Practical Statistics for Astronomers II

2.1 The Fishing Trip

Take the last point first. Suppose that we have plotted something against something, on a ``fishing expedition'' of this type. There are grave dangers involved in this expedition, and we must ask ourselves the following questions.

Does the eye see much correlation? If not, calculation of a formal correlation statistic is probably a waste of time.
Could the apparent correlation be a result of selection effects? Consider, for instance, the beautiful correlation in Fig. 1(a), in which Sandage (1972) plotted radio luminosities of sources in the 3CR catalogue as a function of distance modulus. At first sight it proves luminosity evolution for radio sources. Are not the more distant objects (at earlier epochs) clearly the more powerful? In fact, as Sandage recognized, it proves nothing of the kind. The sample is flux- (or apparent-intensity) limited; the solid line shows the flux density limit of the 3CR catalogue. The lower right-hand region can never be populated; such objects are too faint to show above the limit of the 3CR catalogue. But what about the upper left-hand region? Provided that the luminosity function (the true space density in objects per Mpc³) slopes downward with increasing luminosity, the objects are bound to crowd towards the line. This is about all that can be gleaned immediately from the diagram - the space density of powerful radio sources is less than the space density of their weaker brethren. The diagram says nothing about the epoch dependence of properties of radio sources.

Fig. 1. Examples of ``correlations''. (a) The radio luminosity of identifications with radio sources in the 3CR catalogue versus distance modulus (Sandage 1972); dots are radio galaxies, crosses are quasars. The solid line shows the flux density limit of the 3CR catalogue. (b) Fictitious plots, for which formal test would indicate significant correlation but whose forms strongly suggest that data errors or selection effects would be responsible. (c) An early Hubble diagram (Hubble 1936), a plot of radial velocity versus distance to galaxies as estimated by their angular size.

It is worth emphasizing the lesson of the diagram. Astronomers produce many plots of this type, and will describe purported correlations in terms such as ``the lower right-hand region of the diagram is unpopulated because of the detection limit, but there is no reason why objects in the upper left-hand region should have escaped detection. . .''. True, but nor can they escape probability; the upper left of Sandage's diagram is not filled with QSOs and radio galaxies because in order to have a hope of encountering a powerful radio source we need to sample large spheres about us (3C273 is fortuitously close).
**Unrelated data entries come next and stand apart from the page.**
/-- R45: the position of staging memory that the byte being clocked moves to or from, if it is one of staging memory's. -/
def Engine.stagingPosition (e : Engine) (t : Transaction) : Option Nat :=
  match e.activity with
  | .dataIn k => if t.transfer.op = .read then some (t.transfer.position + k) else none
  | .dataOut k => some (e.sourcePosition t k)
  | .none | .retryGap | .formStart | .beforeSegment | .formRestart | .address _ _ | .offset _ | .dataInExtra
  | .formStop _ | .betweenPolls | .pollStart | .poll | .stretchClockWait | .stretchStop => none

/-- R45: the byte being clocked is at a position that does not exist. A boot memory read does not touch staging memory. -/
def State.byteOutOfStaging (s : State) (p : Port) : Bool :=
  match (s.engine p).transaction with
  | none => false
  | some t =>
    t.owner != .replay && ((s.engine p).stagingPosition t).any (fun a => decide (Config.stagingBytes ≤ a))

/-- R46, R180: a byte received by a READ is stored: in staging memory, or in the script buffer for a boot memory read. -/
def State.storeReceived (s : State) (e : Engine) (t : Transaction) (data : Byte) : State :=
  match e.activity, t.transfer.op with
  | .dataIn k, .read =>
    match t.owner with
    | .replay => { s with replay := { s.replay with buffer := s.replay.buffer.write (t.transfer.position + k) data } }
    | .channel _ | .ticket _ => { s with staging := s.staging.write (t.transfer.position + k) data }
  | _, _ => s

/-- BYTE_COMPLETE (R76, R77, R82 to R86, R93). -/
def State.onByteComplete (s : State) (p : Port) (data : Byte) (ack : Bool) : State :=
  whenBusy p s fun e t => (s.storeReceived e t data).setEngine p (e.byteClocked t data ack)

/-- R45, R48: the STOP being formed ends a WATCH whose block leaves the 8192 bytes. -/
def State.watchOutOfStaging (s : State) (p : Port) : Bool :=
  match (s.engine p).transaction with
  | none => false
  | some t =>
    match t.transfer.op with
    | .watch _ _ =>
      (s.engine p).activity == .formStop .final
      && decide (Config.stagingBytes < t.transfer.position + 3 * t.transfer.length)
    | .read => false
    | .write => false

/-- BUS_CONDITION_FORMED (R76, R78, R82 to R89, R93, R97). -/
def State.onBusConditionFormed (s : State) (p : Port) (lines : Lines) : State :=
  whenBusy p s fun e t => s.proceed p t false (e.conditionFormed t lines)

/-- R79: the engine releases the data line to send a 1 bit and checks it: in an address, offset or data byte that holds a 1 bit,
in a poll, and while it forms a START, repeated START or STOP. DEDUCED (log entry 37): a byte 0x00 has no such bit. -/
def State.conflictCanArise (s : State) (p : Port) : Bool :=
  (s.engine p).activity.checksConflict && (s.byteSent p != some 0 || (s.engine p).activity == .poll)

/-- BUS_CONFLICT (R79): the engine stops driving at once and the transaction ends. -/
def State.onBusConflict (s : State) (p : Port) : State :=
  whenBusy p s fun e t => if s.conflictCanArise p then s.endTransaction p e t .busConflict .recovering false else s

/-- STRETCH_END (R78): the clock line reads high, the limit is cancelled and the procedure goes on where it was held. -/
def State.onStretchEnd (s : State) (p : Port) : State :=
  whenBusy p s fun e _ => if e.activity.clocks then s.setEngine p { e with stretchTimer := none } else s

/-- R78: the stretch limit has run out. -/
def Engine.stretchDue (e : Engine) : Bool := e.activity.clocks && ranOut e.stretchTimer

/-- STRETCH_TIMEOUT (R78): the engine releases both lines and waits for the clock line. The cycle limit has no further part in
the transaction. -/
def State.onStretchTimeout (s : State) (p : Port) : State :=
  whenBusy p s fun e _ =>
    if e.stretchDue then
      s.setEngine p
        { e.turnTo .stretchClockWait with
          waitTimer := some (intervalTicks true Config.clockWaitMs), cycleTimer := none, cycleExpired := false }
    else s

/-- R78: the clock line has not read high within 1 ms after STRETCH_TIMEOUT. -/
def Engine.clockWaitDue (e : Engine) : Bool := e.activity == .stretchClockWait && ranOut e.waitTimer

/-- STOP_CLOCK_WAIT_EXPIRY (R78): no STOP is formed; the completion is made and the port goes to RECOVERING. -/
def State.onStopClockWaitExpiry (s : State) (p : Port) : State :=
  whenBusy p s fun e t => if e.clockWaitDue then s.endTransaction p e t .stretchTimeout .recovering true else s

/-- CYCLE_POLL_ANSWER (R87): a poll, with its START, address byte and STOP, has been carried to its end. -/
def State.onCyclePollAnswer (s : State) (p : Port) (ack : Bool) : State :=
  whenBusy p s fun e t => if e.activity = .poll then s.proceed p t false (e.pollAnswered t ack) else s

/-- R87: the cycle limit has run out. -/
def Engine.cycleDue (e : Engine) : Bool := e.activity.phase == .cyclePoll && ranOut e.cycleTimer

/-- CYCLE_LIMIT_EXPIRY (R87). -/
def State.onCycleLimitExpiry (s : State) (p : Port) (startBegun : Bool) : State :=
  whenBusy p s fun e t => if e.cycleDue then s.proceed p t true (e.found startBegun).cycleLimitOut else s

/-- R89: the retry gap has run out. -/
def Engine.retryDue (e : Engine) : Bool := e.activity == .retryGap && ranOut e.waitTimer

/-- RETRY_GAP_END (R89, R90): the next attempt begins: the whole procedure, or the current segment of a memory write. -/
def State.onRetryGapEnd (s : State) (p : Port) : State :=
  whenBusy p s fun e _ => if e.retryDue then s.setEngine p e.beginAttempt else s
Small spheres, corresponding to small redshifts and small distance moduli, will yield only low-luminosity radio sources because their space density is so much the higher. The lesson applies to any proposed correlation for variables with steep probability density functions dependent upon one of the variables plotted.

If we are happy about (2), we can try formal calculation of the significance of the correlation as described in Section 2.2. Further, if there is a correlation, does the regression line (Section 3.1) make sense?
If we are still happy, we must return to the plot to ask if the formal result is realistic. A rule of thumb - if 10 per cent of the points are grouped by themselves so that covering them with the thumb destroys the correlation to the eye, then we should doubt the result, no matter what significance level we have found. Beware, in particular, of plots that look like those of Fig. 1(b), plots which strongly suggest selection effects, data errors or some other form of statistical conspiracy.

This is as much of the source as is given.